Sole dispositive power

 

    0

   10   

Shared dispositive power

 

    178,619,900*

11  

Aggregate amount beneficially owned by each reporting person

 

    178,619,900*

12  

Check Box if the aggregate amount in Row (11) excludes certain shares  ¨

 

13  

Percent of class represented by amount in Row (11)

 

    33.4%

14  

Type of reporting person

 

    PN

 

* Represents redemption-exchange units of Brookfield Property L.P. See Item 5.


EXPLANATORY NOTE

This Amendment No. 1 to Schedule 13D is being filed to reflect the expected acquisition by Brookfield Asset Management Inc. (“BAM”) of redemption-exchange units of Property LP (as defined below) in connection with transactions by Brookfield Property Partners LP (“BPY”) and its affiliates to acquire additional interests of General Growth Properties, Inc. (“GGP”) and Rouse Properties, Inc. (“Rouse”). Information reported in the original Schedule 13D remains in effect except to the extent that it is amended or superseded by information contained in this Amendment No. 1.

 

3. Source and Amount of Funds or Other Consideration.

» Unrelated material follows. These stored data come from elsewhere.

-- ==== Sys2Proof/Decode.lean ====
section
/-! DEFINITION. The decoder and, after it, the encoder (spec/30_encoding.md R90–R98). The decoder is the opcode table of R95: a row
matches a word when `op & mask = match`. It is total, and refuses by name. -/

namespace Sys2Proof

/-! ## Byte order and fields -/

/-- Big-endian combination of the two bytes of a fetch (R62): the first byte is bits 15:8. -/
def wordOfBytes (hi lo : Byte) : Word := hi ++ lo

/-- Bits 15:8 of an opcode, the byte at the lower address (R62). -/
def highByte (op : Word) : Byte := op.extractLsb' 8 8

/-- Bits 7:0 of an opcode, the byte at the higher address (R62). -/
def lowByte (op : Word) : Byte := op.extractLsb' 0 8

/-- `X = op[11:8]` (R10). -/
def fieldX (op : Word) : RegIx := (op.extractLsb' 8 4).toFin

/-- `Y = op[7:4]` (R10). -/
def fieldY (op : Word) : RegIx := (op.extractLsb' 4 4).toFin

/-- `N = op[3:0]` (R10), as a count. -/
def fieldN (op : Word) : Nat := (op.extractLsb' 0 4).toNat

/-- `KK = op[7:0]` (R10). -/
def fieldKK (op : Word) : Byte := op.extractLsb' 0 8

/-- `NNN = op[11:0]` (R10). -/
def fieldNNN (op : Word) : Addr12 := op.extractLsb' 0 12

/-! ## The opcode table (R95) -/

/-- A row of the opcode table: its `match` and `mask` words and the instruction its fields give. -/
structure OpcodeRow where
  pattern : Word
  mask    : Word
  build   : Word → Instr

/-- A row matches a word when `op & mask = match` (R96). -/
def OpcodeRow.accepts (r : OpcodeRow) (op : Word) : Bool := decide (op &&& r.mask = r.pattern)

/-- Rows `0,0,0,0` to `7,x,k,k` of R95. -/
def opcodeRowsLow : List OpcodeRow :=
  [⟨0x0000, 0xFFFF, fun _ => .nop⟩,
   ⟨0x00E0, 0xFFFF, fun _ => .cls⟩,
   ⟨0x00EE, 0xFFFF, fun _ => .ret⟩,
   ⟨0x1000, 0xF000, fun op => .jp (fieldNNN op)⟩,
   ⟨0x2000, 0xF000, fun op => .call (fieldNNN op)⟩,
   ⟨0x3000, 0xF000, fun op => .seByte (fieldX op) (fieldKK op)⟩,
   ⟨0x4000, 0xF000, fun op => .sneByte (fieldX op) (fieldKK op)⟩,
   ⟨0x5000, 0xF00F, fun op => .seReg (fieldX op) (fieldY op)⟩,
   ⟨0x6000, 0xF000, fun op => .ldByte (fieldX op) (fieldKK op)⟩,
   ⟨0x7000, 0xF000, fun op => .addByte (fieldX op) (fieldKK op)⟩]

/-- Rows `8,x,y,0` to `9,x,y,0` of R95. -/
def opcodeRowsAlu : List OpcodeRow :=
  [⟨0x8000, 0xF00F, fun op => .ldReg (fieldX op) (fieldY op)⟩,
   ⟨0x8001, 0xF00F, fun op => .orReg (fieldX op) (fieldY op)⟩,
   ⟨0x8002, 0xF00F, fun op => .andReg (fieldX op) (fieldY op)⟩,
   ⟨0x8003, 0xF00F, fun op => .xorReg (fieldX op) (fieldY op)⟩,
   ⟨0x8004, 0xF00F, fun op => .addReg (fieldX op) (fieldY op)⟩,
   ⟨0x8005, 0xF00F, fun op => .sub (fieldX op) (fieldY op)⟩,
   ⟨0x8006, 0xF00F, fun op => .shr (fieldX op)⟩,
   ⟨0x8007, 0xF00F, fun op => .subn (fieldX op) (fieldY op)⟩,
   ⟨0x800E, 0xF00F, fun op => .shl (fieldX op)⟩,
   ⟨0x9000, 0xF00F, fun op => .sneReg (fieldX op) (fieldY op)⟩]

/-- Rows `A,n,n,n` to `F,x,6,5` of R95. -/
def opcodeRowsHigh : List OpcodeRow :=
  [⟨0xA000, 0xF000, fun op => .ldI (fieldNNN op)⟩,
   ⟨0xB000, 0xF000, fun op => .jpV0 (fieldNNN op)⟩,
   ⟨0xC000, 0xF000, fun op => .rnd (fieldX op) (fieldKK op)⟩,
   ⟨0xD000, 0xF000, fun op => .drw (fieldX op) (fieldY op) (fieldN op)⟩,
   ⟨0xE09E, 0xF0FF, fun op => .skp (fieldX op)⟩,
   ⟨0xE0A1, 0xF0FF, fun op => .sknp (fieldX op)⟩,
   ⟨0xF007, 0xF0FF, fun op => .ldVxDt (fieldX op)⟩,
   ⟨0xF00A, 0xF0FF, fun op => .ldVxK (fieldX op)⟩,
   ⟨0xF015, 0xF0FF, fun op => .ldDtVx (fieldX op)⟩,
   ⟨0xF018, 0xF0FF, fun op => .ldStVx (fieldX op)⟩,
   ⟨0xF01E, 0xF0FF, fun op => .addI (fieldX op)⟩,
   ⟨0xF029, 0xF0FF, fun op => .ldF (fieldX op)⟩,
   ⟨0xF033, 0xF0FF, fun op => .ldB (fieldX op)⟩,
   ⟨0xF055, 0xF0FF, fun op => .stRegs (fieldX op)⟩,
   ⟨0xF065, 0xF0FF, fun op => .ldRegs (fieldX op)⟩]

/-- The opcode table of R95, in its order. -/
def opcodeTable : List OpcodeRow := opcodeRowsLow ++ opcodeRowsAlu ++ opcodeRowsHigh

/-! ## Decoding -/

/-- `Decode(op)` of R95; `none` where no row matches, which is the fault `UnrecognizedOpcode(op)`. -/
def decodeWord (op : Word) : Option Instr :=
  (opcodeTable.find? (fun r => r.accepts op)).map (fun r => r.build op)

/-- Why bytes hold no instruction. -/
inductive DecodeError where
  /-- Fewer than two bytes. -/
  | truncated (available : Nat)
  /-- A word no row matches (R97). -/
  | unrecognizedOpcode (op : Word)
  deriving DecidableEq, Repr

/-- The decoder on bytes: the instruction and the bytes after it (R90: every instruction is two bytes, the high byte first). -/
def decode : List Byte → Except DecodeError (Instr × List Byte)
  | hi :: lo :: rest =>
    match decodeWord (wordOfBytes hi lo) with
    | some i => .ok (i, rest)
    | none => .error (.unrecognizedOpcode (wordOfBytes hi lo))
  | short => .error (.truncated short.length)

/-- The bytes of an opcode as memory holds them (R62). -/
def bytesOfWord (op : Word) : List Byte := [highByte op, lowByte op]

/-- The opcode with the table's bits `w`, of which the row gives the lowest `nbits`; the bits above are 0. -/
def tableWord (nbits w : Nat) : Word := BitVec.ofNat 16 (w % 2 ^ nbits)

/-- What the decoder reads from the instruction whose bits are `w`, numbered as spec/opcode_table.json numbers them. -/
def decodeTableWord (nbits w : Nat) : Option Instr :=
  match decode (bytesOfWord (tableWord nbits w)) with
  | .ok (i, _) => some i
  | .error _ => none

/-! ## Encoding -/

/-- A register index in the place of `X`. -/
def placeX (x : RegIx) : Word := BitVec.ofNat 16 x.val <<< 8

/-- A register index in the place of `Y`. -/
def placeY (y : RegIx) : Word := BitVec.ofNat 16 y.val <<< 4

/-- A row count in the place of `N`; only its low four bits have a place. -/
def placeN (n : Nat) : Word := (BitVec.ofNat 4 n).setWidth 16

/-- A byte in the place of `KK`. -/
def placeKK (kk : Byte) : Word := kk.setWidth 16

/-- An address in the place of `NNN`. -/
def placeNNN (nnn : Addr12) : Word := nnn.setWidth 16

/-- The opcode of an instruction, from the "Encoding" line of its rule. The ignored y nibble of 8xy6 and 8xyE is written as 0:
DESIGN CHOICE, safe (log entry 20). -/
def encode : Instr → Word
  | .nop => 0x0000
  | .cls => 0x00E0
  | .ret => 0x00EE
  | .jp nnn => 0x1000 ||| placeNNN nnn
  | .call nnn => 0x2000 ||| placeNNN nnn
  | .seByte x kk => 0x3000 ||| placeX x ||| placeKK kk
  | .sneByte x kk => 0x4000 ||| placeX x ||| placeKK kk
  | .seReg x y => 0x5000 ||| placeX x ||| placeY y
  | .ldByte x kk => 0x6000 ||| placeX x ||| placeKK kk
  | .addByte x kk => 0x7000 ||| placeX x ||| placeKK kk
  | .ldReg x y => 0x8000 ||| placeX x ||| placeY y
  | .orReg x y => 0x8001 ||| placeX x ||| placeY y
  | .andReg x y => 0x8002 ||| placeX x ||| placeY y
  | .xorReg x y => 0x8003 ||| placeX x ||| placeY y
  | .addReg x y => 0x8004 ||| placeX x ||| placeY y
  | .sub x y => 0x8005 ||| placeX x ||| placeY y
  | .shr x => 0x8006 ||| placeX x
  | .subn x y => 0x8007 ||| placeX x ||| placeY y
  | .shl x => 0x800E ||| placeX x
  | .sneReg x y => 0x9000 ||| placeX x ||| placeY y
  | .ldI nnn => 0xA000 ||| placeNNN nnn
  | .jpV0 nnn => 0xB000 ||| placeNNN nnn
  | .rnd x kk => 0xC000 ||| placeX x ||| placeKK kk
  | .drw x y n => 0xD000 ||| placeX x ||| placeY y ||| placeN n
  | .skp x => 0xE09E ||| placeX x
  | .sknp x => 0xE0A1 ||| placeX x
  | .ldVxDt x => 0xF007 ||| placeX x
  | .ldVxK x => 0xF00A ||| placeX x
  | .ldDtVx x => 0xF015 ||| placeX x
  | .ldStVx x => 0xF018 ||| placeX x
  | .addI x => 0xF01E ||| placeX x
  | .ldF x => 0xF029 ||| placeX x
  | .ldB x => 0xF033 ||| placeX x
  | .stRegs x => 0xF055 ||| placeX x
  | .ldRegs x => 0xF065 ||| placeX x

/-- The instruction's two bytes, as the decoder takes them. -/
def encodeBytes (i : Instr) : List Byte := bytesOfWord (encode i)

end Sys2Proof
end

Item 3 of this Schedule 13D is hereby supplemented as follows:

On November 1, 2013, BPY and its affiliates entered into agreements to acquire additional interests of GGP and Rouse from members of a consortium of investors and BAM (the “Consortium Liquidity Transactions”). An aggregate of 22,430,219 limited partnership units of BPY (“Units”) and 3,920,189 redemption-exchange units of Brookfield Property L.P. (“Property LP”) were issued on November 1, 2013, and an additional 47,335,149 redemption-exchange units will be issued on November 15, 2013. Of these, BAM, through its wholly-owned subsidiary Brookfield US Holdings Inc. (“BUSHI”), will receive an aggregate of 3,920,189 redemption-exchangeable units on November 4, 2013 and will receive an additional 47,335,149 redemption-exchange units on November 15, 2013. The redemption-exchange units can be redeemed for cash or, at the option of BPY, exchangeable for Units.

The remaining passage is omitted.